- Theatrical release poster
- Directed by: Mahesh Surapaneni
- Screenplay by: Mahesh Surapaneni
- Story by: Mahesh Surapaneni
- Produced by: Soundarya Narra Prashanthi Bheeram Sudhakar Reddy Krishna Vijay
- Starring: Nara Rohit Namitha Pramod
- Cinematography: Naresh K. Rana
- Edited by: Karthika Srinivas
- Music by: Ilaiyaraaja Vishal Chandrasekhar
- Production companies: Aarohi Cinema Aran Media Works Srihaas Entertainments Sudhakar Impex (India) Private Limited
- Distributed by: Freeze Frame Films (Overseas)
- Release date: 15 September 2017;
- Country: India
- Language: Telugu

= Kathalo Rajakumari =

Kathalo Rajakumari is a 2017 Indian Telugu-language romantic drama film directed by debutant Mahesh Surapaneni and produced by Soundarya Narra, Prashanthi, Bheeram Sudhakar Reddy, and Krishna Vijay. Nara Rohit and Namitha Pramod play the lead roles in the movie.

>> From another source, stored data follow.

-- ==== Sys2Proof/Word.lean ====
section
/-!
DEFINITION. The word types of the CHIP-8 core (00_scope.md R5, R7: all values are unsigned).
-/

namespace Sys2Proof

/-- A register or memory cell: 8 bits (R5, R10, R20). -/
abbrev Byte := BitVec 8

/-- I, PC, IR, a call-stack entry, an instruction word: 16 bits (R5). -/
abbrev Word := BitVec 16

/-- A register index x or y, DRW's row count n, a key code: 4 bits (R29, R61). -/
abbrev Nibble := BitVec 4

/-- An address literal nnn: 12 bits (R61). -/
abbrev Addr := BitVec 12

end Sys2Proof
end

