-- ==== Sys2Proof/Machine/Display.lean ====
section
/-!
DEFINITION. The display instructions (43_display.md).
-/

namespace Sys2Proof.Machine

/-- CLS (R140). -/
def execCls (s : State) : Result := .next ((s.setFb Framebuffer.clear).pulseInvalidate)

/-- DRW Vx,Vy,n: all n bytes are fetched first, then blitted; VF is written last (R141). -/
def execDrwVxVyN (x y n : Nibble) (s : State) : Result :=
  match s.readBlock s.base n.toNat with
  | none => raise .memBounds s
  | some rows =>
    let r := blit (s.reg x) (s.reg y) rows s.fb
    .next (((s.setFb r.1).setReg vf (flagByte r.2)).pulseInvalidate)

end Sys2Proof.Machine
end

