-- ==== Sys2Proof/Machine/Step.lean ====
section
/-!
DEFINITION. The machine's step, and the host's probe; what they do is in Machine/Cycle.lean and Machine/Engine.lean.
-/

namespace Sys2Proof.Machine

/-- One step (R27). -/
def step (s : State) : Host.Outcome State Fault Refusal := machineStep s

/-- The state with a row's instruction where the next step fetches (log 20). -/
def State.withFetchWord (s : State) (nbits w : Nat) : State := s.placeWord (tableBytes nbits w)

end Sys2Proof.Machine
end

Naga Shourya makes a cameo appearance in this film. it recorded as a flop at box office.

==Plot==
The movie deals with two film stars: Arjun (Nara Rohit), an arrogant film star famous for playing the antagonist; and Shourya (Naga Shourya), the underdog who does not get enough credit for his hard work. Arjun, who is famous for his villainous streak and attitude, feels he has lost his mean game and decides to become a villain in real life so that he can gain his mean streak back. He chooses his childhood friend Sita (Namitha Pramod) for this purpose and decides to make her his victim. What does he do and what happens next forms the rest of the plot.

==Soundtrack==

The music was composed by Vishal Chandrasekhar, Ilaiyaraaja and Released by Aran Music.

Track-List
| No. | Title | Lyrics | Music | Singer(s) | Length |
|---|---|---|---|---|---|
| 1. | "Nallani Kanulalo" | Krishna Kanth | Vishal Chandrasekhar | Ashwathi | 4:07 |
| 2. | "Ye Piduguki" | Krishna Kanth | Vishal Chandrasekhar | Arunraja Kamaraj | 3:32 |
| 3. | "Naa Kadhalo Yuvarani" | Balaji | Ilaiyaraaja | Vibhavari | 5:02 |
| 4. | "Thikkalodi Vesham" | Balaji | Ilaiyaraaja | Vibhavari | 4:46 |
| 5. | "Manase Thalupe" | Krishna Kanth | Vishal Chandrasekhar | Haricharan, Sinduri Vishal | 3:33 |
| 6. | "Marala Raaa" | Krishna Kanth | Vishal Chandrasekhar | Nithyashree Venkataramanan | 1:56 |
| Total length: |  |  |  |  | 22:56 |

==Reception==
A critic from 123telugu rated the film two and one-fourth out of five stars and wrote that "Kathalo Rajakumari is yet another disappointing outing from Nara Rohit. Though the first half is okay with some passable moments, the second half completely disappoints the audience with its boring and slow paced narration." A critic from The Times of India rated the film one-and-a-half out of five stars and wrote that "the whole film seems like something only a child could dream up, with trivial incidents leading to catastrophic consequences." A critic from Firstpost wrote that "Nara Rohith, Naga Shourya's film is avoidable at best".